Jura could only stare at her brother in horror. She had not thought of this.

Geralt came to sit by her on the bed and put his arm about her shoulders. “Winning is in your hands.”

“Me?” she asked, confused.

“You must see that Cilean wins the man. You must enter the Honorium and fight as you have never fought before. You must defeat all comers until it is you against Cilean.”

“Yes,” Jura said, nodding. “Cilean will fight for him.”

Geralt gave a look of disgust. “She looks at the man with dreamy eyes. She cannot see him clearly, cannot hear what he says.”

Immediately, Jura defended her friend. “Cilean is a guard. She must see that he is a fool.”

“Cilean is also a woman and she sees him as if she were a girl just coming of age.” He raised one eyebrow. “Have you seen him yet?”

“No, but what can I see that will change what I know about him?”

“He is pale-skinned with pale hair and some of the women seem to be taken with him. They think with their bodies instead of their minds.” He was watching her closely.

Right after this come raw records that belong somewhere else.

-- ==== Sys2Proof/Machine/MotionMath.lean ====
section
/-! DEFINITION. The arithmetic of motion: positions and velocities as rationals, the cubic of a segment (R247), stop ramps (R258),
gear ratios (R263 to R265) and the load angle of a motor (R271). -/
namespace Sys2Proof.Machine

/-- A 32.32 number as a rational. -/
def fixR (z : Int) : Rat := (z : Rat) / 4294967296
/-- A rational rounded down to 32.32. -/
def toFix (q : Rat) : Int := (q * 4294967296).floor
/-- The value of a finite binary32 word; 0 for the others. -/
def f32R (w : Word) : Rat := if F32.isFinite w then (F32.units w : Rat) / ((2 ^ 149 : Nat) : Rat) else 0
/-- A rational rounded once to binary32. -/
def ratF32 (q : Rat) : Word := F32.ofRatio q.num q.den
/-- The square root to within 2^-64. -/
def rsqrt (q : Rat) : Rat :=
  if q ≤ 0 then 0 else (F32.isqrt (q * ((2 ^ 128 : Nat) : Rat)).floor.toNat : Rat) / ((2 ^ 64 : Nat) : Rat)
def rabs (q : Rat) : Rat := if q < 0 then -q else q
/-- The sign of a whole number. -/
def isign (z : Int) : Int := if z < 0 then -1 else if z = 0 then 0 else 1
/-- The whole steps of a 32.32 position, rounded down. -/
def steps (z : Int) : Int := z / 4294967296

/-! ## Segments (R247, R249) -/

/-- p(u) of a segment from (p0, v0) to (p1, v1) over T, at s = u / T. -/
def cubic (p0 v0 p1 v1 T s : Rat) : Rat :=
  (2 * s * s * s - 3 * s * s + 1) * p0 + (s * s * s - 2 * s * s + s) * T * v0 +
    (-2 * s * s * s + 3 * s * s) * p1 + (s * s * s - s * s) * T * v1

/-- The coefficients of p'(u) = a + b s + c s². -/
def cubicVel (p0 v0 p1 v1 T : Rat) : Rat × Rat × Rat :=
  let d := (p1 - p0) / T
  (v0, 6 * d - 4 * v0 - 2 * v1, -6 * d + 3 * v0 + 3 * v1)

def quad (c : Rat × Rat × Rat) (s : Rat) : Rat := c.1 + c.2.1 * s + c.2.2 * s * s

/-- The greatest |p'(u)| over the segment. -/
def cubicVmax (p0 v0 p1 v1 T : Rat) : Rat :=
  let c := cubicVel p0 v0 p1 v1 T
  let ends := max (rabs v0) (rabs v1)
  if c.2.2 = 0 then ends
  else
    let s := -c.2.1 / (2 * c.2.2)
    if 0 < s ∧ s < 1 then max ends (rabs (quad c s)) else ends

/-- The places in the segment at which p(u) can be extreme: its ends and the zeros of p'(u). -/
def cubicTurns (p0 v0 p1 v1 T : Rat) : List Rat :=
  let c := cubicVel p0 v0 p1 v1 T
  let zs : List Rat :=
    if c.2.2 = 0 then (if c.2.1 = 0 then [] else [-c.1 / c.2.1])
    else
      let disc := c.2.1 * c.2.1 - 4 * c.2.2 * c.1
      if disc < 0 then [] else [(-c.2.1 - rsqrt disc) / (2 * c.2.2), (-c.2.1 + rsqrt disc) / (2 * c.2.2)]
  [0, 1] ++ zs.filter (fun s => decide (0 < s) && decide (s < 1))

/-- The least and the greatest position of a segment. -/
def cubicRange (p0 v0 p1 v1 T : Rat) : Rat × Rat :=
  let ps := (cubicTurns p0 v0 p1 v1 T).map (cubic p0 v0 p1 v1 T)
  (ps.foldl min p0, ps.foldl max p0)

/-! ## Stop ramps (R258) -/

/-- The stopping distance from velocity v at deceleration a and jerk J. -/
def stopDist (v a j : Rat) : Rat :=
  if a ≤ 0 then 0
  else if j = 0 then v * v / (2 * a)
  else if a * a / j ≤ v then v * v / (2 * a) + v * a / (2 * j)
  else v * rsqrt (v / j)

/-- The duration of the stop. -/
def stopDur (v a j : Rat) : Rat :=
  if a ≤ 0 then 0
  else if j = 0 then v / a
  else if a * a / j ≤ v then v / a + a / j
  else 2 * rsqrt (v / j)

/-- The distance covered after `u` course units of the stop, and the speed then. -/
def stopAt (v a j u : Rat) : Rat × Rat :=
  let d := stopDist v a j
  let t := stopDur v a j
  if t ≤ u then (d, 0)
  else if j = 0 then (v * u - a * u * u / 2, v - a * u)
  else
    let t1 := if a * a / j ≤ v then a / j else t / 2
    if u < t1 then (v * u - j * u * u * u / 6, v - j * u * u / 2)
    else if t - t1 ≤ u then (d - j * (t - u) * (t - u) * (t - u) / 6, j * (t - u) * (t - u) / 2)
    else
      let w := u - t1
      let v1 := v - a * a / (2 * j)
      (v * t1 - j * t1 * t1 * t1 / 6 + v1 * w - a * w * w / 2, v1 - a * w)

/-- Travel from rest at acceleration a up to speed V: the distance and the speed after `u` course units. -/
def travelAt (V a u : Rat) : Rat × Rat :=
  if a ≤ 0 then (V * u, V)
  else if u ≤ V / a then (a * u * u / 2, a * u)
  else (V * u - V * V / (2 * a), V)

/-! ## Gear ratios (R263 to R265) -/

/-- The exact position of a ratio at master count M. -/
def Ratio.pos (r : Ratio) (m : Int) : Rat :=
  if r.den = 0 then (r.base : Rat) else (r.base : Rat) + ((r.num * (m - r.mref) + r.rem : Int) : Rat) / (r.den : Rat)

/-- The position of a follower at master count M: the old ratio before M_SW, the blend for B counts, then the new one. -/
def Gear.pos (g : Gear) (m : Int) : Rat :=
  match g.prev with
  | none => g.cur.pos m
  | some (old, sw, b) =>
    let d := m - sw
    if d < 0 then old.pos m
    else if d < (b : Int) then
      let k0 : Rat := if old.den = 0 then 0 else (old.num : Rat) / (old.den : Rat)
      let k1 : Rat := if g.cur.den = 0 then 0 else (g.cur.num : Rat) / (g.cur.den : Rat)
      old.pos sw + k0 * (d : Rat) + (k1 - k0) * (d : Rat) * (d : Rat) / (2 * (b : Rat))
    else g.cur.pos m

/-- Whether M lies within the blend, where the position is known to within 2^-16 step only. -/
def Gear.blending (g : Gear) (m : Int) : Bool :=
  match g.prev with
  | none => false
  | some (_, sw, b) => decide (0 < m - sw) && decide (m - sw < (b : Int))

/-- The ratio anchored at count `mref` on the exact position `p` (R264). -/
def anchor (num : Int) (den : Nat) (p : Rat) (mref : Int) : Ratio :=
  ⟨num, den, p.floor, ((p - (p.floor : Rat)) * (den : Rat)).floor, mref⟩

/-- The switch to NUM', DEN' at M_SW with blend distance B from the present follower (R264, R265). -/
def Gear.switch (g : Gear) (num : Int) (den : Nat) (sw : Int) (b : Nat) : Gear :=
  let p := g.pos sw
  let old := match g.prev with
    | some (o, s, b') => if sw < s then o else if sw - s < (b' : Int) then anchor 0 1 p sw else g.cur
    | none => g.cur
  let k0 : Rat := if old.den = 0 then 0 else (old.num : Rat) / (old.den : Rat)
  let k1 : Rat := if den = 0 then 0 else (num : Rat) / (den : Rat)
  { enc := g.enc, cur := anchor num den (p + (k0 + k1) * (b : Rat) / 2) (sw + (b : Int)), prev := some (old, sw, b), pend := none }

/-! ## Angles (R271) -/

/-- π in units of 2^-96. -/
def pi96 : Int := 248902613312231085230521944622
/-- π, π/2 and 2π as binary32. -/
def piF : Word := 0x40490FDB#32
def halfPiF : Word := 0x3FC90FDB#32
def twoPiF : Word := 0x40C90FDB#32

/-- The series of the arctangent of x (units of 2^-96, at most tan π/16), from term k on. -/
def atanSeries (x2 : Int) : Nat → Nat → Int → Int
  | 0, _, _ => 0
  | f + 1, k, p => p / (2 * k + 1 : Int) - atanSeries x2 f (k + 1) (p * x2 / 2 ^ 96)

/-- tan(θ/2) from tan θ (units of 2^-96). -/
def halfTan (x : Int) : Int := x * 2 ^ 96 / (2 ^ 96 + F32.isqrt ((2 ^ 96 * 2 ^ 96 + x * x).toNat))

/-- The arctangent of x (units of 2^-96, 0 to 1). -/
def atan96 (x : Int) : Int :=
  let y := halfTan (halfTan x)
  4 * atanSeries (y * y / 2 ^ 96) 24 0 y

/-- atan2(y, x) of finite words, rounded to binary32. -/
def atan2 (y x : Word) : Word :=
  let a := (F32.units (ftz y)).natAbs
  let b := (F32.units (ftz x)).natAbs
  if !F32.isFinite y || !F32.isFinite x then F32.qNaN
  else if a = 0 ∧ b = 0 then F32.mk (F32.neg? y) (if F32.neg? x then piF.toNat else 0)
  else
    let t : Int := if a ≤ b then atan96 ((a * 2 ^ 96 / b : Nat) : Int) else pi96 / 2 - atan96 ((b * 2 ^ 96 / a : Nat) : Int)
    let t := if F32.neg? x then pi96 - t else t
    ftz (F32.ofIntScaled (if F32.neg? y then -t else t) 96)

/-- An angle brought to (−π, π] by whole turns, rounded once. -/
def wrapPi (a : Word) : Word :=
  if !F32.isFinite a then a
  else
    let n : Int := ((f32R a - f32R piF) / f32R twoPiF).ceil
    if n = 0 then ftz a else ftz (ratF32 (f32R a - (n : Rat) * f32R twoPiF))

end Sys2Proof.Machine
end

She glared at him. “And you think I might be one of these women?” she said with all the contempt she felt. “I don’t care if he is as handsome as the god Naos, he will not change my mind. He has no right to be King of Lanconia.”

“Good!” Geralt said, slapping her on the back as if she were one of his guard and making her fall forward. “My father asks that you come to the castle and be presented to this imposter prince. The king was distressed that you did not attend the feast last night.”

“Did Thal go?” She was surprised.

“He cannot bear to let his English son out of his sight.” Geralt turned away for a moment and Jura knew he was trying to conceal his anguish at the way Thal was displaying his love for this son whom he had not seen since Rowan was a child. Geralt had always worshiped his father but Thal had not thought enough of his son to make him king.

Geralt turned back to his sister and he was calmer. “We have to protect Lanconia. Whatever this man does to thwart us, we have to protect the country the best way we can by working around him. First we must put an Irial queen beside him. We cannot allow a queen of another tribe to infiltrate Escalon. She would bring foreign retainers and they would open gates at night and bribe guards. No, we must stop it before it begins. We must put Cilean on the throne. Do you believe you can win against the challengers?”